-- WHAT IS EXPECTED --
Would you please copy each line below that includes the string "walk"?

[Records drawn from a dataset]
..........
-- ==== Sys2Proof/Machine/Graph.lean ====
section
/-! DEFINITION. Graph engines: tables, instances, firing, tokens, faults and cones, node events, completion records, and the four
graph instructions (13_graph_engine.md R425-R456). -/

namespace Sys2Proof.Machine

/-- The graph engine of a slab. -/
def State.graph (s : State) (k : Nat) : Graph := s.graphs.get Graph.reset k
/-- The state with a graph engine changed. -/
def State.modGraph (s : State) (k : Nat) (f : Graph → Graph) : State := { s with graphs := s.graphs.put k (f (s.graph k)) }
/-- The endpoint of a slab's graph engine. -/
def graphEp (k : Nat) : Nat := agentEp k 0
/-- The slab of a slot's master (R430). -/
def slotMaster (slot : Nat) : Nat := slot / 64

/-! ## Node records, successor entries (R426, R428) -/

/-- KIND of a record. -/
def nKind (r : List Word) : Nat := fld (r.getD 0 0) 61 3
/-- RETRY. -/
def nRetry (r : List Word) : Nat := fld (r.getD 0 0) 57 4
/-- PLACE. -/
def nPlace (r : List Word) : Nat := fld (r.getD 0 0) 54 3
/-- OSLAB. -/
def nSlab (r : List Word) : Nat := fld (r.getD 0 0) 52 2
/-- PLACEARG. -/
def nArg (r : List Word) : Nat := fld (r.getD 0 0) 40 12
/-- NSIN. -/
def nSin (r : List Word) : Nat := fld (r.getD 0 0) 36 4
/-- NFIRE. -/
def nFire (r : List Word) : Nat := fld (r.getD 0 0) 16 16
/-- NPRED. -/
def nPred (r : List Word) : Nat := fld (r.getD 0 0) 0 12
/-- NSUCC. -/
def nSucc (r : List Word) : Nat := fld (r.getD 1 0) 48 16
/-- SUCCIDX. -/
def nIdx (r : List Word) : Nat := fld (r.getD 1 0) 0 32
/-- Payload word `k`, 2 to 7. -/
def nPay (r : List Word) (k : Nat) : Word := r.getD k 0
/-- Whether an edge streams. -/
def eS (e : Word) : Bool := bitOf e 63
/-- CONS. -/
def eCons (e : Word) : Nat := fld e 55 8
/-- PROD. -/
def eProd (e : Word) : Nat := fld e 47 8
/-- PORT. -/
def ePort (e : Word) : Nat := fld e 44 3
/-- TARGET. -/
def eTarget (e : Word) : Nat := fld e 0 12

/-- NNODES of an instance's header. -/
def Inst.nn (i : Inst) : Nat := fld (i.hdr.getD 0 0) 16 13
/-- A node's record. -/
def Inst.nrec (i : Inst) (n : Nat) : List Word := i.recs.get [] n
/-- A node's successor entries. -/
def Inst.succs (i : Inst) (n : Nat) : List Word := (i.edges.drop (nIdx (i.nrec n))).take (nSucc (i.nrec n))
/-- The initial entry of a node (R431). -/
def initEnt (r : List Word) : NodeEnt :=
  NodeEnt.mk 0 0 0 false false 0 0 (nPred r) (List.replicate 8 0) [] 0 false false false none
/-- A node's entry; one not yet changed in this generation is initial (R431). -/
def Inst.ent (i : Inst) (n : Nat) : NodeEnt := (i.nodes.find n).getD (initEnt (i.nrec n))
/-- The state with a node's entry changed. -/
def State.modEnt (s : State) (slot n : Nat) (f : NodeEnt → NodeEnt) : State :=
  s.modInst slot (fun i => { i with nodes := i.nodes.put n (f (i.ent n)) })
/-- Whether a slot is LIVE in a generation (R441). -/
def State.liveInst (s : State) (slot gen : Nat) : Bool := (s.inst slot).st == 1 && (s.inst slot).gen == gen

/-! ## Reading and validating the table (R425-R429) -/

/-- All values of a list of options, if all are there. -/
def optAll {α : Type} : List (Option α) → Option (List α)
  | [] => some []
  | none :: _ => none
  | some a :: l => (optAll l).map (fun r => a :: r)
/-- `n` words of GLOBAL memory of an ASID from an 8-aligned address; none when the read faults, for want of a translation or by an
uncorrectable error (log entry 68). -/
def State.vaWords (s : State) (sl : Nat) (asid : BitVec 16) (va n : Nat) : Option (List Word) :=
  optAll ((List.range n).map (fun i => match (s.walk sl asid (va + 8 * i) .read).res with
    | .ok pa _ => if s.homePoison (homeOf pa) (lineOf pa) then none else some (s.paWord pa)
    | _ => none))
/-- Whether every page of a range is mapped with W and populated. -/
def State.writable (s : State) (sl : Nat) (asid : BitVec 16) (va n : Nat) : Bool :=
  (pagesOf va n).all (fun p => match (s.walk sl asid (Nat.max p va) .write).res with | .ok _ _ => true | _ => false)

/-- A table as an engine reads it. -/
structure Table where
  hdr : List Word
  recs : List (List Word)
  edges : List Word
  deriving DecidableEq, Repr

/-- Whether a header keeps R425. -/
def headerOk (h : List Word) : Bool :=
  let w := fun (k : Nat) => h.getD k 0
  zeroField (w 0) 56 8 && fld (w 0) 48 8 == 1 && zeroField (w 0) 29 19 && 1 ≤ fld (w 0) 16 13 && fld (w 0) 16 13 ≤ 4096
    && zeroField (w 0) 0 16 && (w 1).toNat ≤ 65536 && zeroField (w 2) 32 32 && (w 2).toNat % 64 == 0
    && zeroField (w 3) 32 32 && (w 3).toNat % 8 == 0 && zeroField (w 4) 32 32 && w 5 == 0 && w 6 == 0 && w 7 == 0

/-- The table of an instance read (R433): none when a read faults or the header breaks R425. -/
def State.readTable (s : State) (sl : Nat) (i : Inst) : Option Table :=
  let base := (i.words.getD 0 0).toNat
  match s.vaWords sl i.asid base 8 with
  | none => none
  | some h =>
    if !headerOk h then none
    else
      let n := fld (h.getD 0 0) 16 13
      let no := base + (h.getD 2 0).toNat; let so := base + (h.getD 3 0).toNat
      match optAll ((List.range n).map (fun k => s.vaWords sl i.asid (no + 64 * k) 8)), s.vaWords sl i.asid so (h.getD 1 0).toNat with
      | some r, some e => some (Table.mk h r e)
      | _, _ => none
..........
-- SOLVED PROBLEM --
  optAll ((List.range n).map (fun i => match (s.walk sl asid (va + 8 * i) .read).res with
  (pagesOf va n).all (fun p => match (s.walk sl asid (Nat.max p va) .write).res with | .ok _ _ => true | _ => false)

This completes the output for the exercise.